*WHAT THE EXERCISE ASKS:* The response should be an exact repetition of all the entries.

[Collected data]

theorem State.atomicRun_upd {A : Fld → Bool} {s0 s : State} (x1 : Packet) (x2 : HostView) (h : Upd A s0 s) (a_regs : A .regs = true) (a_ports : A .ports = true) (a_hls : A .hls = true) (a_fns : A .fns = true) (a_accts : A .accts = true) (a_filter : A .filter = true) (a_book : A .book = true) (a_keyCache : A .keyCache = true) (a_orders : A .orders = true) (a_tags : A .tags = true) (a_clhIn : A .clhIn = true) (a_tptIn : A .tptIn = true) (a_mcIn : A .mcIn = true) (a_fifelIn : A .fifelIn = true) (a_samples : A .samples = true) (a_sampleLost : A .sampleLost = true) (a_clh : A .clh = true) (a_rotate : A .rotate = true) (a_freeCtr : A .freeCtr = true) (a_nextId : A .nextId = true) (a_out : A .out = true) : Upd A s0 (State.atomicRun s x1 x2) := by
  unfold State.atomicRun
  repeat' first
    | with_reducible assumption
    | intro x1
    | (intro x1; clear_value x1)
    | (intro s1; refine (fun (hs1 : Upd A s0 s1) => ?_) ?_; clear_value s1; rotate_left; subst s1; rotate_left)
    | (intro x1; have x2 := fun a => x1 a; clear x2; subst x1)
    | (intro x1; have x2 := Prod.snd x1; clear x2; subst x1)
    | lift_lets
    | with_reducible apply State.ctrRaise_upd
    | with_reducible apply State.post_upd
    | with_reducible apply State.bump_upd
    | with_reducible apply State.atomicDone_upd
    | with_reducible apply State.free_upd
    | with_reducible apply State.gate_upd
    | with_reducible apply State.freeNan_upd
    | with_reducible apply State.keyFind_upd
    | with_reducible apply State.putBack_upd
    | with_reducible apply State.emit_upd
    | with_reducible apply State.bookGate_upd
    | with_reducible apply State.tlpAddr_upd
    | with_reducible refine Upd.ofSnd2 (by assumption) ?_
    | with_reducible refine Upd.ofSnd (by assumption) ?_
    | split
    | dsimp only
    | with_reducible apply Upd.getD
    | dsimp +zetaDelta only

theorem execAtomicReqReceive_upd_eq {A : Fld → Bool} {s0 s : State} {x1 : HostView} {t : State} (h : Upd A s0 s) (e : execAtomicReqReceive x1 s = .next t) (a_regs : A .regs = true) (a_ports : A .ports = true) (a_hls : A .hls = true) (a_fns : A .fns = true) (a_accts : A .accts = true) (a_filter : A .filter = true) (a_book : A .book = true) (a_keyCache : A .keyCache = true) (a_orders : A .orders = true) (a_tags : A .tags = true) (a_clhIn : A .clhIn = true) (a_tptIn : A .tptIn = true) (a_mcIn : A .mcIn = true) (a_fifelIn : A .fifelIn = true) (a_qsHere : A .qsHere = true) (a_qsInj : A .qsInj = true) (a_samples : A .samples = true) (a_sampleLost : A .sampleLost = true) (a_clh : A .clh = true) (a_pwr : A .pwr = true) (a_boot : A .boot = true) (a_rotate : A .rotate = true) (a_freeCtr : A .freeCtr = true) (a_nextId : A .nextId = true) (a_out : A .out = true) : Upd A s0 t := by
  unfold execAtomicReqReceive at e
  cases e
  repeat' first
    | with_reducible assumption
    | (intro x1; have x2 := fun a => x1 a; clear x2; subst x1)
    | (intro x1; clear_value x1)
    | intro x1
    | lift_lets
    | with_reducible apply State.atomicAgain_upd
    | with_reducible apply State.atomicRun_upd
    | with_reducible apply State.dupHandle_upd
    | with_reducible apply State.unlessRefusing_upd
    | with_reducible apply State.withPkt_upd
    | split
    | dsimp only
    | dsimp +zetaDelta only

theorem State.aptRanked_upd {A : Fld → Bool} {s0 : State} (x1 : AptWait) (x2 : ℕ × RankEntry × State) (h : Upd A s0 x2.2.2) (a_regs : A .regs = true) (a_hls : A .hls = true) (a_fns : A .fns = true) (a_srcMsgs : A .srcMsgs = true) (a_aptWaits : A .aptWaits = true) (a_lmatches : A .lmatches = true) (a_clhIn : A .clhIn = true) (a_freeCtr : A .freeCtr = true) (a_nextId : A .nextId = true) (a_out : A .out = true) : Upd A s0 (State.aptRanked x1 x2) := by
  obtain ⟨n, e, u⟩ := x2
  cases n with
  | zero =>
    show Upd A s0 (State.serveAll _)
    apply State.serveAll_upd <;> try assumption
    exact Upd.to_aptWaits _ h a_aptWaits
  | succ n =>
    have hu : Upd A s0 (State.aptFault { u with aptWaits := u.aptWaits.filter (·.num != x1.num) } x1.hl x1.win x1.acct x1.store.isSome) := by
      apply State.aptFault_upd <;> try assumption
      exact Upd.to_aptWaits _ h a_aptWaits
    show Upd A s0 (if x1.store.isSome then _ else State.cplErr _ _ _ _)
    split
    · exact hu
    · apply State.cplErr_upd <;> assumption

theorem State.aptRankRead_upd {A : Fld → Bool} {s0 s : State} (x1 : ℕ) (x2 : Option (List Byte)) (h : Upd A s0 s) (a_regs : A .regs = true) (a_hls : A .hls = true) (a_fns : A .fns = true) (a_srcMsgs : A .srcMsgs = true) (a_rankCache : A .rankCache = true) (a_aptWaits : A .aptWaits = true) (a_lmatches : A .lmatches = true) (a_clhIn : A .clhIn = true) (a_freeCtr : A .freeCtr = true) (a_nextId : A .nextId = true) (a_out : A .out = true) : Upd A s0 (State.aptRankRead s x1 x2) := by
  unfold State.aptRankRead
  split
  · rename_i x _
    have k := State.rankXlate_upd x.acct x.rank (match x2 with
      | some d => [{ addr := s.get (ACC_RANK_BASE.base x.acct) / 4096 * 4096 + 8 * x.rank, data := d, poison := false }] | none => []) h a_rankCache
    dsimp only
    apply State.aptRanked_upd <;> try assumption
    dsimp only
    split
    · exact Upd.to_rankCache _ k a_rankCache (fun i _ => (h.keeps i).rankCache)
    · exact k
  · exact h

*YOUR SOLUTION:*
theorem State.atomicRun_upd {A : Fld → Bool} {s0 s : State} (x1 : Packet) (x2 : HostView) (h : Upd A s0 s) (a_regs : A .regs = true) (a_ports : A .ports = true) (a_hls : A .hls = true) (a_fns : A .fns = true) (a_accts : A .accts = true) (a_filter : A .filter = true) (a_book : A .book = true) (a_keyCache : A .keyCache = true) (a_orders : A .orders = true) (a_tags : A .tags = true) (a_clhIn : A .clhIn = true) (a_tptIn : A .tptIn = true) (a_mcIn : A .mcIn = true) (a_fifelIn : A .fifelIn = true) (a_samples : A .samples = true) (a_sampleLost : A .sampleLost = true) (a_clh : A .clh = true) (a_rotate : A .rotate = true) (a_freeCtr : A .freeCtr = true) (a_nextId : A .nextId = true) (a_out : A .out = true) : Upd A s0 (State.atomicRun s x1 x2) := by
  unfold State.atomicRun
  repeat' first
    | with_reducible assumption
    | intro x1
    | (intro x1; clear_value x1)
    | (intro s1; refine (fun (hs1 : Upd A s0 s1) => ?_) ?_; clear_value s1; rotate_left; subst s1; rotate_left)
    | (intro x1; have x2 := fun a => x1 a; clear x2; subst x1)
    | (intro x1; have x2 := Prod.snd x1; clear x2; subst x1)
    | lift_lets
    | with_reducible apply State.ctrRaise_upd
    | with_reducible apply State.post_upd
    | with_reducible apply State.bump_upd
    | with_reducible apply State.atomicDone_upd
    | with_reducible apply State.free_upd
    | with_reducible apply State.gate_upd
    | with_reducible apply State.freeNan_upd
    | with_reducible apply State.keyFind_upd
    | with_reducible apply State.putBack_upd
    | with_reducible apply State.emit_upd
    | with_reducible apply State.bookGate_upd
    | with_reducible apply State.tlpAddr_upd
    | with_reducible refine Upd.ofSnd2 (by assumption) ?_
    | with_reducible refine Upd.ofSnd (by assumption) ?_
    | split
    | dsimp only
    | with_reducible apply Upd.getD
    | dsimp +zetaDelta only

theorem execAtomicReqReceive_upd_eq {A : Fld → Bool} {s0 s : State} {x1 : HostView} {t : State} (h : Upd A s0 s) (e : execAtomicReqReceive x1 s = .next t) (a_regs : A .regs = true) (a_ports : A .ports = true) (a_hls : A .hls = true) (a_fns : A .fns = true) (a_accts : A .accts = true) (a_filter : A .filter = true) (a_book : A .book = true) (a_keyCache : A .keyCache = true) (a_orders : A .orders = true) (a_tags : A .tags = true) (a_clhIn : A .clhIn = true) (a_tptIn : A .tptIn = true) (a_mcIn : A .mcIn = true) (a_fifelIn : A .fifelIn = true) (a_qsHere : A .qsHere = true) (a_qsInj : A .qsInj = true) (a_samples : A .samples = true) (a_sampleLost : A .sampleLost = true) (a_clh : A .clh = true) (a_pwr : A .pwr = true) (a_boot : A .boot = true) (a_rotate : A .rotate = true) (a_freeCtr : A .freeCtr = true) (a_nextId : A .nextId = true) (a_out : A .out = true) : Upd A s0 t := by
  unfold execAtomicReqReceive at e
  cases e
  repeat' first
    | with_reducible assumption
    | (intro x1; have x2 := fun a => x1 a; clear x2; subst x1)
    | (intro x1; clear_value x1)
    | intro x1
    | lift_lets
    | with_reducible apply State.atomicAgain_upd
    | with_reducible apply State.atomicRun_upd
    | with_reducible apply State.dupHandle_upd
    | with_reducible apply State.unlessRefusing_upd
    | with_reducible apply State.withPkt_upd
    | split
    | dsimp only
    | dsimp +zetaDelta only

theorem State.aptRanked_upd {A : Fld → Bool} {s0 : State} (x1 : AptWait) (x2 : ℕ × RankEntry × State) (h : Upd A s0 x2.2.2) (a_regs : A .regs = true) (a_hls : A .hls = true) (a_fns : A .fns = true) (a_srcMsgs : A .srcMsgs = true) (a_aptWaits : A .aptWaits = true) (a_lmatches : A .lmatches = true) (a_clhIn : A .clhIn = true) (a_freeCtr : A .freeCtr = true) (a_nextId : A .nextId = true) (a_out : A .out = true) : Upd A s0 (State.aptRanked x1 x2) := by
  obtain ⟨n, e, u⟩ := x2
  cases n with
  | zero =>
    show Upd A s0 (State.serveAll _)
    apply State.serveAll_upd <;> try assumption
    exact Upd.to_aptWaits _ h a_aptWaits
  | succ n =>
    have hu : Upd A s0 (State.aptFault { u with aptWaits := u.aptWaits.filter (·.num != x1.num) } x1.hl x1.win x1.acct x1.store.isSome) := by
      apply State.aptFault_upd <;> try assumption
      exact Upd.to_aptWaits _ h a_aptWaits
    show Upd A s0 (if x1.store.isSome then _ else State.cplErr _ _ _ _)
    split
    · exact hu
    · apply State.cplErr_upd <;> assumption

theorem State.aptRankRead_upd {A : Fld → Bool} {s0 s : State} (x1 : ℕ) (x2 : Option (List Byte)) (h : Upd A s0 s) (a_regs : A .regs = true) (a_hls : A .hls = true) (a_fns : A .fns = true) (a_srcMsgs : A .srcMsgs = true) (a_rankCache : A .rankCache = true) (a_aptWaits : A .aptWaits = true) (a_lmatches : A .lmatches = true) (a_clhIn : A .clhIn = true) (a_freeCtr : A .freeCtr = true) (a_nextId : A .nextId = true) (a_out : A .out = true) : Upd A s0 (State.aptRankRead s x1 x2) := by
  unfold State.aptRankRead
  split
  · rename_i x _
    have k := State.rankXlate_upd x.acct x.rank (match x2 with
      | some d => [{ addr := s.get (ACC_RANK_BASE.base x.acct) / 4096 * 4096 + 8 * x.rank, data := d, poison := false }] | none => []) h a_rankCache
    dsimp only
    apply State.aptRanked_upd <;> try assumption
    dsimp only
    split
    · exact Upd.to_rankCache _ k a_rankCache (fun i _ => (h.keeps i).rankCache)
    · exact k
  · exact h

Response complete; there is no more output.